For this reason alone his research findings should be regarded not with uncritical enthusiasm but with considerable caution. It is notable too that the last substantive Cochrane Review of four such randomised trials to test the efficacy of heroin maintenance versus methadone or other substitution treatments published in 2005 for patient treatment retention, reducing illicit use and for improved health and social functioning concluded: ‘No definitive conclusions about the overall effectiveness of heroin is possible’.

Until that due process is completed we have to accept as an act of faith that Professor Strang’s small sample will tell us something quite different. We may have to wait. In response to my request for a publication, report or research evidence to the Institute of Psychiatry I received this from Nicola Metrebian, PhD, a Senior Research Fellow, RIOTT trial coordinator at the National Addiction Centre, Institute of Psychiatry, Kings College London: “Thank you for your interest in RIOTT. The findings have not been published and are not yet in the public domain”.
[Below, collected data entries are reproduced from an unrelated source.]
-- ==== Sys2Proof/Machine/Regs.lean ====
section
/-! DEFINITION. The registers of the spec, generated from its register tables: name, block, offset, size, count,
access code and reset value (Tables 2.2, 3.9, 4.6, 4.9, 6.12, 7.7, 8.12, 9.13, 10.8, 10.10, 10.11, 11.11, 12.8, 13.9,
13.10, 14.11, 14.14, 15.10, 15.12 to 15.14, 16.7 to 16.9, 16.11). A reset the tables mark FW (or do not give) is 0 here
until ROM or firmware sets it (DESIGN CHOICE, log 5). A register wider than 64 bits is a row of 64-bit words
(DESIGN CHOICE, log 6). -/

namespace Sys2Proof

/-- The register blocks (Tables 12.4 to 12.7); the last six are per unit. -/
inductive RegBlock where
  | hif | tde | aon | syn | evt | wgt | kvc | srv | bpl | fab | sec | fwp | hlt | pwr | thm | hka | bbx | cnt | cntT
  | pan | cor | slc | cre | synDbg | phys
deriving DecidableEq, Repr

/-- Access codes of registers (Table 0.5, R14). -/
inductive Access where
  | ro | rw | w1c | roW1c
deriving DecidableEq, Repr

/-- A register, named as the spec names it. -/
inductive Reg where
  | TDE_CTRL | TDE_STATUS | TDE_PERIOD_ACT | TDE_PERIOD_STAGE | TDE_LEAD_ACT | TDE_LEAD_STAGE
  | TDE_SEAL_LEAD | TDE_EFFECT_TIDE | TDE_TIDE | TDE_LATCH_TIDE | TDE_TIME | TDE_EDGE_TIME
  | TDE_ROOT_OFFSET | TDE_REBASE_DELTA | TDE_INT_STATUS | TDE_INT_ENABLE | TDE_OVERRUN_COUNT | TDE_OVERRUN_LAST
  | TDE_FREERUN_TIDES | PAN_ID | PAN_STATE | PAN_CTRL | PAN_CONFIG | PAN_AGE
  | PAN_RAKE_RESID | PAN_GRADE_RESID | PAN_SPARE_USED | PAN_RAKE_TIDE_A | PAN_RAKE_TIDE_B | PAN_ACTIVE_TIDE
  | PAN_PRODUCTS | PAN_SAT_EVENTS | PAN_SAT_PASSES | PAN_SAT_FAULTS | PAN_SPILL_PASSES | PAN_CHK_MISMATCH
  | PAN_REFRESH_SWAPS | PAN_REFRESH_MISS | PAN_BED_WRITES | PAN_WRITE_ABORTS | PAN_RAKES | PAN_SPARE_MAP_A
  | PAN_SPARE_MAP_B | PAN_COEF_A | PAN_COEF_B | COR_ID | COR_STATUS | COR_CAPTURE_CTRL
  | COR_PRODUCTS | COR_OVF_REPEATS | COR_OVF_SAT | COR_ADD_EMPTY | COR_DRAIN_STALL_NS | COR_SPILL_PASSES
  | COR_SAVES | COR_RESTORES | COR_CRU_ADDS | COR_CRU_SAT | COR_CRU_SLOTS | COR_CAPTURE
  | SLC_STORE_USED | SLC_DYN_MAX | SLC_SPILL_SHIFT | SLC_THRESH | SLC_MACS | SLC_DYN_ROWS
  | SLC_SPILL_ROWS | SLC_FETCH_MISS | SLC_FETCH_WAIT_NS | SLC_LANE_WAIT_NS | SLC_BUSY_CYCLES | WGT_CAPS
  | WGT_LOAD_CTRL | WGT_LOAD_STATUS | WGT_SLOT_STATE | WGT_LOAD_ADDR | WGT_LOAD_LEN | WGT_SHARDS_TOTAL
  | WGT_SHARDS_OK | WGT_SHARD_TIMEOUT | WGT_RETRY_WAIT | WGT_HOLD_MS | WGT_PIN_TIMEOUT | WGT_RECV_WAIT
  | WGT_RECV_GEN | WGT_RECV_MODEL_ID | WGT_MODEL_ID_0 | WGT_MODEL_ID_1 | WGT_GEN | WGT_EFFECT_TIDE
  | WGT_SWITCH_TIDE | WGT_PIN_WAIT | WGT_HOST_TIER_ADDR | WGT_HOST_TIER_LEN | WGT_HOLD_BYTES | WGT_ADAPTER_REGION
  | WGT_ADAPTERS | WGT_INT_STATUS | WGT_INT_ENABLE | WGT_STREAM_STALL_NS | WGT_STREAM_BYTES | WGT_HOST_TIER_WAIT_NS
  | WGT_SHARD_RETRIES | WGT_SHARD_SERVED | WGT_TIER_READ_FAULTS | WGT_TRUST_CTRL | WGT_TRUST_DIGEST | KVC_CAPS
  | KVC_STATUS | KVC_INT_STATUS | KVC_INT_ENABLE | KVC_RESERVE_BYTES | KVC_BUDGET_BYTES | KVC_BUDGET_EFF
  | KVC_PAGE_BYTES | KVC_SEQ_OPEN | KVC_POOL_PAGES | KVC_POOL_FREE | KVC_GEN_RESERVE | KVC_SPENT_LAST
  | KVC_SPENT_GEN_LAST | KVC_SPENT_PROMPT_LAST | KVC_READ_BYTES | KVC_WRITE_BYTES | KVC_BLOCKS_SKIPPED | KVC_ZERO_GROUPS
  | KVC_SLIDES | KVC_REFUSALS | KVC_PROMPT_PAUSE_TIDES | KVC_GEN_SHORT | KVC_BUCKET_SEQ | KVC_PT_SEL
  | KVC_PT_ENTRY | KVC_SEQ_BASE | KVC_SEQ_NEXT | KVC_SEQ_INFO | SRV_CAPS | SRV_STATUS
  | SRV_INT_STATUS | SRV_INT_ENABLE | SRV_ADMQ_SQ_BASE | SRV_ADMQ_CQ_BASE | SRV_ADMQ_CTRL | SRV_QP_FIRST
  | SRV_QP_COUNT | SRV_QP_SEL | SRV_QP_STATE | SRV_QP_RUNG | SRV_CMDS | SRV_LATE
  | SRV_LATE_DROPPED | SRV_CANCELLED | SRV_SPEC_PROPOSED | SRV_SPEC_ACCEPTED | SRV_VOIDED | SRV_DB_IGNORED
  | SRV_CQ_FULL_TIDES | SRV_TOKENS_OUT | SRV_FRAMES_IN | SRV_FRAMES_OUT | BPL_CAPS | BPL_CTRL
  | BPL_STATUS | BPL_SLOT_STATE | BPL_LOAD_ADDR | BPL_LOAD_LEN | BPL_FAIL_SECTION | BPL_FAIL_OFFSET
  | BPL_EFFECT_TIDE | BPL_SWITCH_TIDE | BPL_PLACE_EPOCH | BPL_INT_STATUS | BPL_INT_ENABLE | BPL_PLAN_ID_0
  | BPL_PLAN_ID_1 | BPL_MODEL_ID_0 | BPL_MODEL_ID_1 | BPL_DUMP_ADDR | BPL_DUMP_LEN | BPL_PL_SEL
  | BPL_PL_ENTRY | BPL_CORES_PLACED | BPL_CORES_DEGRADED | BPL_REPLACEMENTS | SYN_DBG_VALUE | SYN_DBG_LAST_SRC
  | SYN_DBG_LAST_OP | SYN_DBG_LAST_TIDE | SYN_DBG_WAITERS | SYN_DBG_LAST_TIME | SYN_DBG_WAITER0 | SYN_DBG_COND0
  | SYN_DBG_TARGET0 | SYN_DBG_WAITER1 | SYN_DBG_COND1 | SYN_DBG_TARGET1 | CRE_ID | CRE_CTX_STATE
  | CRE_HOIST_STATE | CRE_CTX_STEP | CRE_ISSUE_CYCLES | CRE_SWITCHES | CRE_SYNC_WAIT_NS | CRE_HOIST_WAIT_NS
  | CRE_LANE_WAIT_NS | CRE_IDLE_NS | CRE_HOIST0_BYTES | CRE_HOIST1_BYTES | CRE_HOIST_DEMAND | CRE_FENCES
  | CRE_FENCE_NS | SYN_CAPS | SYN_SHARE_BASE | SYN_SHARE_COUNT | SYN_ALLOC_SEL | SYN_ALLOC_BASE
  | SYN_ALLOC_CTRL | SYN_STALL_TIDES | SYN_INT_STATUS | SYN_INT_ENABLE | SYN_POOL_OPS | SYN_POOL_REMOTE_OPS
  | SYN_POOL_REFUSED | FAB_CAPS | FAB_CTRL | FAB_STATUS | FAB_ADDR | FAB_DIMS
  | FAB_ROOT | FAB_SYSTEM_ID | FAB_MAP_ADDR | FAB_MAP_LEN | FAB_MAP_EPOCH | FAB_INT_STATUS
  | FAB_INT_ENABLE | FAB_OP_TIMEOUT | FAB_RETRY_TIDES | FAB_ROUTE_EPOCH | FAB_LINK_SEL | FAB_LINK_STATE
  | FAB_LINK_PEER | FAB_LINK_DELAY | FAB_LINK_CTRL | FAB_LINK_FEC_CORR | FAB_LINK_FEC_UNCORR | FAB_LINK_CRC_ERR
  | FAB_LINK_REPLAYS | FAB_LINK_RETRAINS | FAB_LINK_INDET | FAB_GENMIX_COUNT | FAB_VER_DROPS | FAB_UNREACH_COUNT
  | FAB_PHASE2_PKTS | FAB_MARKER_SKEW | FAB_LSU_RX | FAB_LINK_PEER_KEY | HIF_ID | HIF_CAPS
  | HIF_PRESENCE | HIF_DEV_STATE | HIF_EMU_STATUS | HIF_EMU_DROPS | HIF_INT_STATUS | HIF_INT_ENABLE
  | HIF_COAL | HIF_LINK_STATUS | HIF_DMA_ERRORS | HIF_BAD_ACCESS | HIF_WIN0_SEL | HIF_WIN1_SEL
  | HIF_WIN_STATUS | HIF_FN_SEL | HIF_FN_QP_FIRST | HIF_FN_QP_COUNT | HIF_FN_SESSIONS | HIF_FN_CTRL
  | HIF_FN_OPEN | SEC_CAPS | SEC_STATUS | SEC_INT_STATUS | SEC_INT_ENABLE | SEC_KEY_ID
  | SEC_PUB_E | SEC_CERT_LEN | SEC_CERT_OFF | SEC_MEAS_SEL | SEC_SPDM_ERRORS | SEC_MEAS_DIGEST
  | SEC_PUB_N | SEC_CERT_DATA | FWP_STATUS | FWP_CTRL | FWP_FW_VERSION | FWP_SVN
  | FWP_IMG_ADDR | FWP_IMG_LEN | FWP_INT_STATUS | FWP_INT_ENABLE | FWP_READY_TIME | FWP_ST_RESULT
  | FWP_ST_HBM_FAIL | FWP_ST_LINK_FAIL | FWP_RESTARTS_SEC | FWP_RESTARTS_PWR | FWP_RESTARTS_SCH | FWP_RESTARTS_CCP
  | FWP_ST_CLUSTER_FAIL | HLT_CAPS | HLT_CTRL | HLT_STATUS | HLT_INT_STATUS | HLT_INT_ENABLE
  | HLT_GRADE_SAMPLES | HLT_SUSPECT_SAMPLES | HLT_SWEEP_PERIOD | HLT_DEFER_LIMIT | HLT_VOID_LIMIT | HLT_REQ_UNIT
  | HLT_REQ_STATUS | HLT_GRADED | HLT_GRADE_FAILS | HLT_CHK_TRIPS | HLT_SPARES_MAPPED | HLT_SWEEPS
  | HLT_SWEEP_MISMATCH | HLT_SWEEP_DEFERRED | HLT_MIGRATIONS | HLT_RETIREMENTS | HLT_CFG_CORRECTED | HLT_CFG_MISMATCH
  | HLT_MEM_CE | HLT_MEM_UE | HLT_KV_DAMAGED | HLT_VOID_EVENTS | HLT_HBM_FAIL | HLT_LINK_FAIL
  | HLT_LIST_COUNT | HLT_LIST_SEL | HLT_LIST_ENTRY | HLT_CPER_SEL | HLT_CPER_LEN | HLT_DIE_CAPACITY
  | HLT_CLUSTER_STATE | HLT_CPER_DATA | HLT_PC_STATE | HLT_PC_LOGICAL | HLT_PC_PAN_SUSPECT | HLT_PC_EVENTS
  | HLT_PC_LAST_FAULT | HLT_PC_LAST_TIDE | HLT_PC_SWEEP_TIDE | HLT_PC_DEFER | HLT_PC_GRADED | HLT_PC_GRADE_FAILS
  | HLT_PC_SWEEPS | HLT_PC_CE | HLT_PC_UE | PWR_CAPS | PWR_CTRL | PWR_STATUS
  | PWR_INT_STATUS | PWR_INT_ENABLE | PWR_VCORE_TARGET | PWR_VCORE_ACT | PWR_LIMIT | PWR_IDLE_TIDES
  | PWR_PKG_MW | PWR_ICORE_MA | PWR_ENERGY_UJ | PWR_TIDE_UJ | PWR_BRAKES | PWR_REG_WARNINGS
  | THM_THRESH | THM_STATUS | THM_INT_STATUS | THM_INT_ENABLE | THM_HOTTEST | THM_THROTTLE_TIDES
  | THM_WARN_EVENTS | THM_SENSOR | HKA_CTRL | HKA_STATUS | HKA_INT_STATUS | HKA_INT_ENABLE
  | HKA_REF_SCALE | HKA_REFIN_UV | HKA_SCANS | HKA_RAW | HKA_VALUE | HKA_COEF
  | HKA_RESID | AON_STATUS | AON_CTRL | AON_WAKE_EN | AON_TIME | AON_WAKE_TIME
  | AON_DEEP_SLEEPS | AON_WAKE_IGNORED | AON_CMP | BBX_STATUS | BBX_CTRL | BBX_FAULTS_LOST
  | BBX_SNAPS_LOST | BBX_CLEAR_TIME | BBX_SHUT_TIME | BBX_SHUT_TIDE | BBX_READ_OFF | BBX_INT_STATUS
  | BBX_INT_ENABLE | BBX_DATA | CNT_CAPS | CNT_PAN_WRITE_BYTES | CNT_SRAM_BYTES | CNT_CLUSTER_BYTES
  | CNT_DIE_NET_BYTES | CNT_D2D_CC | CNT_D2D_HOUSE | CNT_D2D_LINK | CNT_PCIE_DMA_RD | CNT_PCIE_DMA_WR
  | CNT_PCIE_BAR_WR | CNT_HBM_RD | CNT_HBM_WR | CNT_LINK_TX | CNT_LINK_RX | CNT_PRODUCTS
  | CNT_SLUICE_MACS | CNT_SAT_EVENTS | CNT_SAT_PASSES | CNT_SAT_FAULTS | CNT_SPILL_PASSES | CNT_OVF_REPEATS
  | CNT_OVF_SAT | CNT_OVERRUNS | CNT_GRADED | CNT_GRADE_FAILS | CNT_QSAT | CNT_KV_CHARGED
  | CNT_LAYER_SEL | CNT_LAYER | CNT_FN_SEL | CNT_FN_VIEW | CNT_T_FUNCTION | CNT_T_DMA_RD
  | CNT_T_DMA_WR | CNT_T_KV_CHARGED | CNT_T_KV_READ | CNT_T_KV_WRITE | CNT_T_PRODUCTS | CNT_T_OVERRUNS
  | CNT_T_QSAT | CNT_T_SLIDES | CNT_T_REFUSALS | EVT_CTRL | EVT_STATUS | EVT_INT_STATUS
  | EVT_INT_ENABLE | EVT_LOST | EVT_OFFERED | EVT_WFG_ADDR | EVT_WFG_LEN | EVT_WFG_EDGES
deriving DecidableEq, Repr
Her reply begs the question of when is research in the public domain. Not evidently for the Institute of Psychiatry when it appears on their website, as front page newspaper headlines and is flagged up on the BBC with the full cooperation and appearance of the research ’study leader’.

Jack Straw should be aware of this and of the as yet very flimsy basis of his dramatic and potentially dangerous policy development. The facts gleaned from ‘the public domain’ are overwhelmed by those that remain unknown:-

* 127 subjects across 3 sites were randomly assigned to oral methadone, to injected methadone and to injected heroin – subjects described as ‘having failed’ all other treatments. (Unknowns: Assessment according to the internationally accepted ’severity of dependence’ criteria; Prior treatment experience or psycho social or follow up support. Data on age, life histories, co-morbidity. Data about programme retention and drop out, etc).

* The ‘heroin group’ subjects with up to three diamorphine injections a day were still in the main street heroin dependent, 75% had reduced their use of street heroin as a result, but only 20 % per cent of these now ‘abstinent’ from illicit street heroin (Strang on Today). ‘The rest’ still ’scoring’ 4 to 5 times a month (The Independent) despite the high levels of heroin provided. (Unknowns: Continuing dependence on other substances including alcohol; prescribing patterns, continuing street dependence patterns for the two other groups etc.)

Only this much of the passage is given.